Problem: Your answer should reproduce every line of the material in which the word "unchanged" occurs.

------

/-- 43_accumulator R172: the active cells from C, the others unchanged. -/
def Obligations.TldLoadsTheActiveTile : Prop :=
  ∀ (cbase : Word) (row0 col0 : Half) (s : State),
    s.csrN ≠ 0 → s.csrMR ≠ 0 → s.csrNR ≠ 0 →
    s.csrN.toNat % s.csrMR.toNat = 0 → s.csrN.toNat % s.csrNR.toNat = 0 →
    row0.toNat + s.csrMR.toNat ≤ s.csrN.toNat → col0.toNat + s.csrNR.toNat ≤ s.csrN.toNat →
    inDmem s.dmemSize cbase.toNat (s.csrN.toNat * s.csrN.toNat) = true →
    ∃ t, exec (.tld cbase row0 col0) s = .next t ∧ RetiredWritingAcc s t ∧
      ∀ l j, l < 16 → j < 16 → t.accCell l j =
        if l < s.csrMR.toNat ∧ j < s.csrNR.toNat then
          s.read (cbase.toNat + ((row0.toNat + l) + s.csrN.toNat * (col0.toNat + j)))
        else s.accCell l j

/-- 43_accumulator R173: the active cells into C, every other byte of DMEM as before. -/
def Obligations.TstStoresTheActiveTile : Prop :=
  ∀ (cbase : Word) (row0 col0 : Half) (s : State), Memory.wf s.dmem = true →
    s.csrN ≠ 0 → s.csrMR ≠ 0 → s.csrNR ≠ 0 →
    s.csrN.toNat % s.csrMR.toNat = 0 → s.csrN.toNat % s.csrNR.toNat = 0 →
    row0.toNat + s.csrMR.toNat ≤ s.csrN.toNat → col0.toNat + s.csrNR.toNat ≤ s.csrN.toNat →
    inDmem s.dmemSize cbase.toNat (s.csrN.toNat * s.csrN.toNat) = true →
    ∃ t, exec (.tst cbase row0 col0) s = .next t ∧ RetiredWritingMemory s t ∧
      (∀ l j, l < s.csrMR.toNat → j < s.csrNR.toNat →
        t.read (cbase.toNat + ((row0.toNat + l) + s.csrN.toNat * (col0.toNat + j)))
          = s.accCell l j) ∧
      (∀ a, (∀ l j, l < s.csrMR.toNat → j < s.csrNR.toNat →
          a ≠ cbase.toNat + ((row0.toNat + l) + s.csrN.toNat * (col0.toNat + j))) →
        t.read a = s.read a)

/-- 43_accumulator R173 'TST then TLD of the same tile restores the same ACC values': whatever is
in ACC in between, the active cells come back. -/
def Obligations.TstThenTldRestoresTheTile : Prop :=
  ∀ (cbase : Word) (row0 col0 : Half) (s t u v : State), s.inv = true →
    exec (.tst cbase row0 col0) s = .next t → t.retired = s.retired + 1 →
    u = { t with acc := u.acc } →
    exec (.tld cbase row0 col0) u = .next v →
    v.retired = u.retired + 1 ∧
      ∀ l j, l < s.csrMR.toNat → j < s.csrNR.toNat → v.accCell l j = s.accCell l j

/-! ### Micro-kernel -/

/-- 44_microkernel R191: wrap8 of the old cell plus the sum over the steps of the signed products;
inactive cells and DMEM unchanged. -/
def Obligations.MkrAddsTheDotProducts : Prop :=
  ∀ (a b kc : Word) (s : State), s.csrMR ≠ 0 → s.csrNR ≠ 0 →
    inDmem s.dmemSize a.toNat (kc.toNat * s.csrMR.toNat) = true →
    inDmem s.dmemSize b.toNat (kc.toNat * s.csrNR.toNat) = true →
    ∃ t, exec (.mkr a b kc) s = .next t ∧ RetiredWritingAcc s t ∧
      ∀ l j, l < 16 → j < 16 → t.accCell l j =
        if l < s.csrMR.toNat ∧ j < s.csrNR.toNat then
          wrap8 (sext8 (s.accCell l j) + ((List.range kc.toNat).map fun kk =>
            sext8 (s.read (a.toNat + kk * s.csrMR.toNat + l)) *
              sext8 (s.read (b.toNat + kk * s.csrNR.toNat + j))).sum)
        else s.accCell l j
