/-! ### A reset (70_reset_and_hazards R261) -/

@[simp] theorem State.resetRegisters_csrN : s.resetRegisters.csrN = 0 := rfl
@[simp] theorem State.resetRegisters_csrMR : s.resetRegisters.csrMR = 0 := rfl
@[simp] theorem State.resetRegisters_csrNR : s.resetRegisters.csrNR = 0 := rfl
@[simp] theorem State.resetRegisters_busy : s.resetRegisters.busy = false := rfl
@[simp] theorem State.resetRegisters_fault : s.resetRegisters.fault = false := rfl
@[simp] theorem State.resetRegisters_herr : s.resetRegisters.herr = false := rfl
@[simp] theorem State.resetRegisters_cause : s.resetRegisters.cause = 0 := rfl
@[simp] theorem State.resetRegisters_fopc : s.resetRegisters.fopc = 0 := rfl
@[simp] theorem State.resetRegisters_retired : s.resetRegisters.retired = 0 := rfl
@[simp] theorem State.resetRegisters_dotres : s.resetRegisters.dotres = 0 := rfl
@[simp] theorem State.resetRegisters_cmd : s.resetRegisters.cmd = Vector.replicate 8 0 := rfl
@[simp] theorem State.resetRegisters_acc : s.resetRegisters.acc = Vector.replicate 16 (Vector.replicate 16 0) := rfl
@[simp] theorem State.resetRegisters_dmem : s.resetRegisters.dmem = s.dmem := rfl
@[simp] theorem State.resetRegisters_dmemSize : s.resetRegisters.dmemSize = s.dmemSize := rfl
@[simp] theorem State.resetRegisters_srstPending : s.resetRegisters.srstPending = false := rfl
@[simp] theorem State.resetRegisters_host : s.resetRegisters.host = s.host := rfl
@[simp] theorem State.resetRegisters_hostData : s.resetRegisters.hostData = s.hostData := rfl
@[simp] theorem State.resetRegisters_freeTick : s.resetRegisters.freeTick = s.freeTick := rfl

/-! ### Cells of the tile -/

/-- A cell after writing the active tile: written where active, kept elsewhere (10_state R27). -/
@[simp] theorem State.accCell_setActive (f : Nat → Nat → Byte) (l j : Nat) :
    (s.setActive f).accCell l j =
      if l < 16 ∧ j < 16 then (if s.isActive l j then f l j else s.accCell l j) else 0 := by
  unfold State.accCell State.setActive
  by_cases h : l < 16 ∧ j < 16
  · simp only [h, and_self, dite_true, if_true]
    by_cases ha : s.isActive l j <;> simp [ha]
  · simp [h]

/-- Every cell after TCLR (43_accumulator R171). -/
@[simp] theorem State.accCell_clearAcc (l j : Nat) : s.clearAcc.accCell l j = 0 := by
  unfold State.accCell State.clearAcc
  split <;> simp

/-- There is no cell outside 16 × 16 (10_state R27). -/
theorem State.accCell_outside (l j : Nat) (h : ¬(l < 16 ∧ j < 16)) : s.accCell l j = 0 := by
  simp [State.accCell, h]

/-- Two tiles with the same cells are the same tile. -/
theorem State.acc_ext (s t : State)
    (h : ∀ l j, l < 16 → j < 16 → s.accCell l j = t.accCell l j) : s.acc = t.acc := by
  apply Vector.ext
  intro l hl
  apply Vector.ext
  intro j hj
  have := h l j hl hj
  simpa [State.accCell, hl, hj] using this

@[simp] theorem State.accCell_retire (l j : Nat) : s.retire.accCell l j = s.accCell l j := rfl
@[simp] theorem State.accCell_store (ws : List Host.Cell) (l j : Nat) :
    (s.store ws).accCell l j = s.accCell l j := rfl
@[simp] theorem State.read_retire (a : Nat) : s.retire.read a = s.read a := rfl
@[simp] theorem State.read_raise (c : Cause) (a : Nat) : (s.raise c).read a = s.read a := rfl
@[simp] theorem State.read_setActive (f : Nat → Nat → Byte) (a : Nat) :
    (s.setActive f).read a = s.read a := rfl
@[simp] theorem State.read_clearAcc (a : Nat) : s.clearAcc.read a = s.read a := rfl
theorem State.read_store (ws : List Host.Cell) (a : Nat) :
    (s.store ws).read a = Memory.read (Memory.writeAll s.dmem ws) a := rfl

end Sys2Proof.Machine
end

------

Written reply:
/-- 43_accumulator R172: the active cells from C, the others unchanged. -/
inactive cells and DMEM unchanged. -/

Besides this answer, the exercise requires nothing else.